GitHub Health and Outages

Why this matters. A fetch from github.com can fail in ways that look identical on the surface but need very different responses. This hub maps each kind of failure to what the popup shows, what gets written to storage, and how Pullwatch recovers. The two children, List Trust and Suspect Lists and Outage Banner and Statuspage, unpack the integrity layer and the popup banner respectively.

Pullwatch reads HTML from github.com once every three minutes. Most of the time that is uneventful. Occasionally it is not, and the failure can wear several different costumes: a real GitHub outage, a Cloudflare edge timeout, a 200 OK page with a logged-out shell, a 200 OK page with parseable HTML and an incomplete list, a one-tick flake that resolves on its own, a row that briefly disappears and comes back. Each of those needs a different response, and it is HealthStatusService, the list-trust domain, and the popup banner that decide.

The two flags `HealthStatusService` actually owns

HealthStatusService.ts owns two flags, persists them to chrome.storage.local, and broadcasts every transition. It is not a “last fetch summary”; it is the orchestrator that the popup banner and the toolbar badge ultimately read.

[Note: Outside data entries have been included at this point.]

/-- The whole map: the X-dies are physical dies 14 and 15 (04_placement R73). -/
def bringUpMap (calfail : Nat) : FMap MapEntry × List Nat :=
  let c := assignDies calfail 0 9 0 8
  let h := assignDies calfail 9 5 8 4
  (c.1 ++ h.1 ++ [(12, { valid := !bitAt calfail 14, phys := 14 }), (13, { valid := !bitAt calfail 15, phys := 15 })],
    c.2 ++ h.2)

/-- The package after bring-up with the calibration result `calfail` (17_retire R412, R413): every memory, register
and window wiped, the die map assigned, READY set unless both X-dies failed (ERRCODE 0x03). Links of a failed
X-die are DOWN as after its loss. LCS is not given by the manual. -/
def State.bringUp (calfail : Nat) (lcs : Nat) : State :=
  let m := bringUpMap calfail
  let both := bitAt calfail 14 && bitAt calfail 15
  { pkg :=
      { status :=
          { ready := !both, degraded := !both && (m.1.any (fun e => e.1 < 12 && e.2.fenced)),
            step := if both then 3 else 5, lcs := lcs, calfail := calfail, errcode := if both then 3 else 0 },
        map := if both then [] else m.1, localSpares := if both then [] else m.2 },
    fabric := { xdieLost := [(12, bitAt calfail 14), (13, bitAt calfail 15)] } }

/-- The machine right after bring-up with every die passing (17_retire R412): nothing placed, nothing queued. -/
def State.reset : State := State.bringUp 0 0

end Machine
end Sys2Proof
end

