-- ==== Sys2Proof/Machine/Line.lean ====
section
/-!
DEFINITION. Lines of the L1 data cache and the writing home of their dirty bytes (08_memory_ops R193, R194, R438); sending a
message, and the free entries of the posted-store journal (R187, R207).
-/
namespace Sys2Proof
namespace Machine

/-! ## Lines -/

/-- The set of a line: SPA[11:5] (R193). -/
def dset (line : Nat) : Nat := line % 128

/-- Lines are told apart by their SPA alone: a line keeps the key of the range through which it was filled. -/
def sameLine (a b : Nat) : Bool := lineBits a == lineBits b

def Core.findL (c : Core) (line : Nat) : Option L1Line := c.l1.find? (fun l => sameLine l.line line)

/-- A line used last stands first. -/
def Core.touchL (c : Core) (line : Nat) : Core :=
  match c.findL line with
  | some l => { c with l1 := l :: c.l1.filter (fun l => !sameLine l.line line) }
  | none => c

def Core.modL (c : Core) (line : Nat) (f : L1Line → L1Line) : Core :=
  { c with l1 := c.l1.map (fun l => if sameLine l.line line then f l else l) }

def Core.dropL (c : Core) (line : Nat) : Core := { c with l1 := c.l1.filter (fun l => !sameLine l.line line) }

def L1Line.isDirty (l : L1Line) : Bool := l.dirty.any id

/-- Bytes `o` and on of a list replaced. -/
def splice (l : List Byte) (o : Nat) (bs : List Byte) : List Byte := l.take o ++ bs ++ l.drop (o + bs.length)
def spliceMask (l : List Bool) (o n : Nat) : List Bool := l.take o ++ List.replicate n true ++ l.drop (o + n)

/-- A store merged into a line: its bytes become dirty. -/
def L1Line.merge (l : L1Line) (o : Nat) (bs : List Byte) : L1Line :=
  { l with bytes := splice l.bytes o bs, dirty := spliceMask l.dirty o bs.length }

/-! ## Writing bytes home -/

/-- The home of a line takes its dirty bytes, or refuses with a code of Table 8-7. Full/empty bits stay (R194). Bytes that
reach a die whose loss is not yet decided come back with DIE-FENCED, and stay where they are (04_placement R75). -/
def State.writeHome (s : State) (line : Nat) (bytes : List Byte) (mask : List Bool) : State × Nat :=
  let h := s.home (line * 32)
  if h.outside then (s, s.outsideCode (line * 32) line)
  else if s.dieCode h.die ≠ 0 then (s, s.dieCode h.die)
  else if (s.dieAt h.die).lost then (s, 2)
  else ((s.under h 32).storeMask h.key bytes mask, 0)

/-- Write-backs of a line that are not yet acknowledged. -/
def State.wbInFlight (s : State) (core line : Nat) : Bool := s.wbs.any (fun w => w.core == core && sameLine w.line line)

/-- A packet for an SPA outside this package goes to the router (14_fabric R349). -/
def State.sendPacket (s : State) (q : Packet) : State :=
  let p := s.fresh
  (s.bumpId.modFabric (fun f => { f with packets := f.packets ++ [{ q with id := p }] })).push (.routerHop p)

/-- A write-back leaves the core: the line is clean, its home takes the bytes, and the reply is on its way. One to another
package is a packet of the fabric (14_fabric R351). -/
def State.startWriteBack (s : State) (core line : Nat) (slot : Option Nat) : State :=
  match (s.coreAt core).findL line with
  | some l =>
    if !l.isDirty then s
    else
      let id := s.fresh
      let s := s.bumpId.modCore core (fun c =>
        c.modL line (fun l => { l with dirty := l.dirty.map (fun _ => false), refused := false }))
      let r := s.writeHome l.line l.bytes l.dirty
      let s := match slot with
        | some k => r.1.chargeBytes (s.slotTask k).id (s.home (line * 32)) (l.dirty.countP (fun b => b))
        | none => r.1
      let w : WriteBack := { id := id, core := core, line := l.line, bytes := l.bytes, mask := l.dirty, slot := slot }
      let s := { s with wbs := s.wbs ++ [w] }
      if (s.home (line * 32)).outside then s.sendPacket { s.packetFor (line * 32) (.wb id) with flow := core % 512 }
      else s.push (.writebackReply id (BitVec.ofNat 7 r.2))
  | none => s

/-- A line written back in one step: on success it is clean, on refusal it stays dirty and is tried again (R438). -/
def State.flushLine (s : State) (core line : Nat) : State :=
  match (s.coreAt core).findL line with
  | some l =>
    if !l.isDirty then s
    else
      let r := s.writeHome l.line l.bytes l.dirty
      if r.2 = 0 then
        r.1.modCore core (fun c => c.modL line (fun l => { l with dirty := l.dirty.map (fun _ => false), refused := false }))
      else
        (s.modCore core (fun c => c.modL line (fun l => { l with refused := true }))).after (acNs 4096) (.writebackRetry core)
  | none => s

/-- Every dirty line of a core that a test names is written back. -/
def State.flushWhere (s : State) (core : Nat) (p : Nat → Bool) : State :=
  ((s.coreAt core).l1.filter (fun l => l.isDirty && p l.line)).foldl (fun s l => s.flushLine core l.line) s

/-- The cores on which a task has slots, has been placed, or was saved, and their partners for a checked pair. -/
def State.coresOf (s : State) (id : Nat) : List Nat :=
  let t := s.taskAt id
  let cs := (s.slotsOf id).map coreOfSlot ++ t.cores.map (·.2) ++ t.saves.map (·.core)
  (cs ++ (if t.paired then cs.map partnerCore else [])).eraseDups

/-- The dirty lines of the cores of a task go home as it is taken back, so that nothing that the attempt has written reaches
memory after what follows it (01_work R12, R19). -/
def State.flushTask (s : State) (id : Nat) : State :=
  ((s.coresOf id).filter (fun c => !(s.dieAt (dieOfCore c)).lost)).foldl
    (fun s c => s.flushWhere c (fun _ => true)) s

/-- Clean lines of a core that a test names leave its L1, but for those whose write-back is under way: a refusal makes their
bytes dirty again (R438). -/
def State.dropClean (s : State) (core : Nat) (p : Nat → Bool) : State :=
  s.modCore core (fun c => { c with l1 := c.l1.filter (fun l => l.isDirty || s.wbInFlight core l.line || !p l.line) })

/-- A line whose bytes from `spa` on, `n` of them, are replaced at their home: its copy follows and is clean there. -/
def L1Line.freshen (l : L1Line) (spa n : Nat) (rd : Nat → Byte) : L1Line :=
  let at' := fun i => lineBits l.line * 32 + i
  let inside := fun i => spaBits spa ≤ at' i && at' i < spaBits spa + n
  { l with
    bytes := l.bytes.mapIdx (fun i b => if inside i then rd (at' i) else b),
    dirty := l.dirty.mapIdx (fun i d => d && !inside i) }

/-- A line whose bytes follow those at its home, but for its dirty ones and those whose write-back is under way. -/
def L1Line.refresh (l : L1Line) (busy : Nat → Bool) (rd : Nat → Byte) : L1Line :=
  { l with bytes := l.bytes.mapIdx (fun i b => if l.dirty.getD i false || busy i then b else rd i) }

/-- A core's copy of a line after an access of the core to it has been performed at the home; a copy of a line homed in
another package leaves the L1 instead. -/
def State.refreshLine (s : State) (core line : Nat) : State :=
  match (s.coreAt core).findL line with
  | none => s
  | some l =>
    let h := s.home (l.line * 32)
    if h.outside then if l.isDirty || s.wbInFlight core line then s else s.modCore core (fun c => c.dropL line)
    else
      let busy := fun i => s.wbs.any (fun w => w.core == core && sameLine w.line line && w.mask.getD i false)
      s.modCore core (fun c => c.modL line (fun l => l.refresh busy (fun i => Memory.read (s.under h 32).mem (h.key + i))))

/-- The same for the lines of `n` bytes at an SPA. -/
def State.refreshLines (s : State) (core spa n : Nat) : State :=
  [spa / 32, (spa + n - 1) / 32].eraseDups.foldl (fun s l => s.refreshLine core l) s

/-- Bytes that a restore has written (16_recovery R390) stand in every L1 as they stand at their home, and no write-back
that is refused later makes them dirty again. -/
def State.freshenLines (s : State) (spa n : Nat) : State :=
  let h := s.home spa
  let rd := fun a => Memory.read (s.under h n).mem (h.key + a - spaBits spa)
  { s with
    cores := s.cores.map (fun c => (c.1, { c.2 with l1 := c.2.l1.map (fun l => l.freshen spa n rd) })),
    wbs := s.wbs.map (fun w => { w with mask := w.mask.mapIdx (fun i b =>
      b && !(spaBits spa ≤ lineBits w.line * 32 + i && lineBits w.line * 32 + i < spaBits spa + n)) }) }

/-! ## Sending a message to a home -/

/-- The access writes its word. -/
def MsgKind.writes (x : MsgKind) : Bool :=
  match x with
  | .write | .storeFe _ | .amo _ _ | .amoFadd _ | .xclr | .xacc _ | .relFill => true
  | _ => false

/-- Sends a message: out of the package as a packet of the fabric, else to its home (R187). -/
def State.send (s : State) (m : Msg) : State :=
  let id := s.fresh
  let h := s.home m.spa
  let s := if m.kind.writes then (List.range ((m.width + 31) / 32)).foldl (fun s i => s.tagWrite m.slot (m.spa + 32 * i)) s else s
  let s := { s.bumpId with msgs := s.msgs ++ [{ m with id := id }] }
  if h.outside then
    s.sendPacket { s.packetFor m.spa (.msg id) with flow := m.core % 512 }
  else if m.kind = .write ∧ h.win = .reg then s.push (.regWindowWrite id)
  else if m.kind = .write ∧ h.win = .tbl then s.push (.tblWindowWrite id)
  else s.push (.homeAccess id)

/-! ## Free entries of the journal (R207) -/

/-- The lowest free entry of a core's journal. -/
def Core.freeEntry (c : Core) : Option Nat := (List.range 64).find? (fun e => (FMap.find c.journal e).isNone)

/-- An entry for a store of a slot: none while the journal is full or the slot has 16 entries (R207, 15_interrupts
R370). -/
def State.journalSlot (s : State) (k : Nat) : Option Nat :=
  let c := s.coreAt (coreOfSlot k)
  if 16 ≤ (c.journal.filter (fun e => e.2.slot == k)).length then none else c.freeEntry

end Machine
end Sys2Proof
end

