-- ==== Sys2Proof/Machine/BitField.lean ====
section
/-!
DEFINITION. The bit-field instructions (06_scalar R147). `w` is the width minus 1 and `p` the position.
-/
namespace Sys2Proof
namespace Machine

/-- The mask of the low `w + 1` bits. -/
def fieldMask (w : Fin 64) : Word := BitVec.ofNat 64 (2 ^ (w.val + 1) - 1)

def execBfx (d a : Fin 32) (t : Bool) (w p : Fin 64) (s : State) : Out :=
  s.unary d a t (fun x => (x >>> p.val) &&& fieldMask w)
def execBfxs (d a : Fin 32) (t : Bool) (w p : Fin 64) (s : State) : Out :=
  s.unary d a t (fun x => sext64 ((x >>> p.val) &&& fieldMask w).toNat (w.val + 1))

/-- `BFI` reads rd too, which blocks on empty. -/
def execBfi (d a : Fin 32) (t : Bool) (w p : Fin 64) (s : State) : Out :=
  s.gated [(a, t), (d, false)] d false (fun s =>
    (s.setReg d ((s.reg d &&& ~~~ (fieldMask w <<< p.val)) ||| ((s.reg a &&& fieldMask w) <<< p.val))).retire)

end Machine
end Sys2Proof
end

Flag	Storage key	Set by	Cleared by
Parser breakage	`parser_breakage`	`signalParserBreakage(context)` from PrFetchErrorHandler when a `ParserBreakageError` bubbles up	`clearParserBreakage()` on the next trusted list update.
GitHub outage (reason-tagged)	`github_outage`	`signalGitHubOutage(context, reason)` from `PrFetchErrorHandler` and from `PRService` integrity branches	`clearGitHubOutage()` on the next trusted list update, subject to the wave-suppression rule below.

Both flags follow the same lifecycle:

On the first error, persist a payload and broadcast a *Detected runtime message.
On subsequent errors of the same kind, refresh lastSeenAt so the popup can age out stale stored flags. The context and reason of the first detection stay stable until the flag clears (single in-memory dedupe), so one outage shows one banner with one message.
On recovery, remove the storage key and broadcast a *Cleared message. clearGitHubOutage also removes STORAGE_KEY_LAST_UNTRUSTED_FETCH_AT, so the popup’s “last check” subline does not outlive the banner.

The in-memory mirror in HealthStatusService (parserBroken, githubOutage) is rehydrated from storage in initialize() on every wake; without that step, a real fault after a wake would skip the storage write because the mirror still said “already signalled”. See The Service Worker Lifecycle for why the rehydrate step is mandatory.

Four `GitHubOutageReason` values, four different stories

The reason is part of the persisted payload and the broadcast data. The popup’s outage banner branches its copy and its Statuspage-link visibility on this field. The union is declared once in extension/common/types.ts:

export type GitHubOutageReason =
  | 'transport'
  | 'pr_component_degraded'
  | 'pr_list_churn'
  | 'site_access_blocked';

Reason	Source of the signal	Statuspage involved?	What the banner says (in plain English)
`transport`	A thrown `GitHubOutageError` caught in PrFetchErrorHandler	No	”GitHub didn’t respond. Showing your last known list.”
`pr_component_degraded`	A local list anomaly: any `partial_drop_*` assessment branch, or an empty list corroborated by Statuspage	Conditional	”Pullwatch noticed an unusual change in your list.”
`pr_list_churn`	`PrTombstoneStore` resurrection inside the 4-alarm window (a key briefly disappeared and came back)	No	”A pull request briefly disappeared and came back.”
`site_access_blocked`	`PrFetchErrorHandler` (or `SiteAccessWatcher` on `chrome.permissions.onRemoved`) when Chrome has revoked the extension’s access to `github.com`	No	”Chrome is blocking Pullwatch from reaching GitHub.” The banner points the user at `chrome://extensions` rather than Statuspage.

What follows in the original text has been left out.